Many cichlid species display conspicuous body coloration and color patterns. Within species, body coloration may be sexually dimorphic, show ontogenetic and geographic variation, as well as vary with social status (Maan & Sefc, 2013). In this issue, Wang et al. (2023) investigated the mechanisms that underlie the amelanic variant of the oscar, Astronotus ocellatus (Agassiz, 1831), a cichlid from the Amazon basin. Using a combination of ultrastructure, metabolome, and transcriptome profiles, they compared the skin from normal and amelanistic individuals. While normal skin contained stellate-shaped melanophores with mature melanosomes, amelanistic skin was characterized by oval-shaped melanophores and immature melanosomes with lower melanin content than normal skin. The study also documented differences in the metabolomes and transcriptomes of normal and amelanistic fish. Furthermore, a number of well-studied melanin-related genes contained non-synonymous SNPs in functional domains. With this integrative approach, the study provides new insights into the genes, metabolites, and pathways responsible for loss of pigmentation.

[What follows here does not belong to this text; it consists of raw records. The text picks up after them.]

-- ==== Sys2Proof/WellFormed.lean ====
section
/-! DEFINITION. When a 32-bit CMD word is a command (30_encoding.md R70, R72). An `Instr` carries no field, so every one of them is
well-formed; what can be ill-formed is the word a host writes. -/

namespace Sys2Proof

/-- RSVD, bits 31:4, must be zero (30_encoding.md R70). -/
def rsvdClear (w : Word) : Bool := w.extractLsb' 4 28 == 0#28

/-- OP, bits 3:0, must be one of the seven assigned codes (30_encoding.md R71). -/
def opAssigned (w : Word) : Bool :=
  decide (1 ≤ (w.extractLsb' 0 4).toNat) && decide ((w.extractLsb' 0 4).toNat ≤ 7)

/-- Both checks of a CMD word. -/
def wellFormedWord (w : Word) : Bool := rsvdClear w && opAssigned w

end Sys2Proof
end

The molecular basis of visual adaptation, and when it’s adaptive to not see too well
African cichlids exhibit a great diversity in their visual system, reflecting the wide range of light environments that they inhabit (Sugawara et al., 2005; Carleton, 2009). This variability in visual sensitivities, ranging from UV to red color, is likely key to divergence in foraging niche, mate recognition, and speciation. Moreover, environmental and developmental plasticity allows cichlids to fine-tune their visual system to shifting light conditions (Carleton et al., 2016). In this issue, Wilwert et al. (2023) investigated the roles for opsins and Vitamin A, the precursor of the opsin-carrying chromophore, in mediating visual plasticity in three Lake Victorian cichlid species adapted to different visual habitats. They found species-specific differences in the expression patterns of opsin genes, as well as cyp27c1, which codes for an enzyme that converts Vitamin A1 into A2. Exposing each species to different visual spectra resulted in changes in opsin expression in all three species, and shifts in cyp27c1 in one species. Notably, the study shows large magnitudes of variation in cyp27c1 within species and no correlation between opsin and cyp27c1 expression levels. The authors conclude that plasticity in the visual system can be differentially mediated by opsin and cyp27c1 expression.

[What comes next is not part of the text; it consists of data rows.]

-- ==== Sys2Proof/Laws/PerInstr.lean ====
section
/-! SUPPORT. Facts said once per command of the set (30_encoding.md R71, R72): its word is well-formed and decodes to it and to nothing
else. -/

namespace Sys2Proof.Laws.CommandWord

/-- The word of a command is well-formed, both decoders read the command from it, and no other command has that word
(30_encoding.md R71, R72). -/
def Statement (i : Instr) : Prop :=
  wellFormedWord (encode i) = true ∧ decode (encode i) = .ok i ∧ decodeTableWord 32 (encode i).toNat = some i ∧
    ∀ j, encode j = encode i → j = i

/-- The seven words are distinct (30_encoding.md R71). -/
theorem encode_injective {i j : Instr} (h : encode i = encode j) : i = j := by
  cases i <;> cases j <;> first | rfl | exact absurd h (by decide)

theorem loadkey : Statement .loadkey := ⟨rfl, rfl, rfl, fun _ h => encode_injective h⟩

theorem enc : Statement .enc := ⟨rfl, rfl, rfl, fun _ h => encode_injective h⟩

theorem dec : Statement .dec := ⟨rfl, rfl, rfl, fun _ h => encode_injective h⟩

theorem encc : Statement .encc := ⟨rfl, rfl, rfl, fun _ h => encode_injective h⟩

theorem decc : Statement .decc := ⟨rfl, rfl, rfl, fun _ h => encode_injective h⟩

theorem release : Statement .release := ⟨rfl, rfl, rfl, fun _ h => encode_injective h⟩

theorem tagin : Statement .tagin := ⟨rfl, rfl, rfl, fun _ h => encode_injective h⟩

end Sys2Proof.Laws.CommandWord
end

Also focusing on visual plasticity, the study by Schreiner et al. (2023) investigated the mechanisms that regulate cone opsin sensitivity in Burton’s mouthbrooder, Astatotilapia burtoni (Günther, 1894), specifically the effects of thyroid hormone levels and UV light treatment. In A. burtoni, the single cones shift from UV to blue sensitivity during development, whereas the long-wavelength-sensitive double cones maintain similar sensitivities throughout life. Both the light environment and thyroid hormone levels affected the opsin expression in the single cones, whereas double cones appear to have lost this plasticity.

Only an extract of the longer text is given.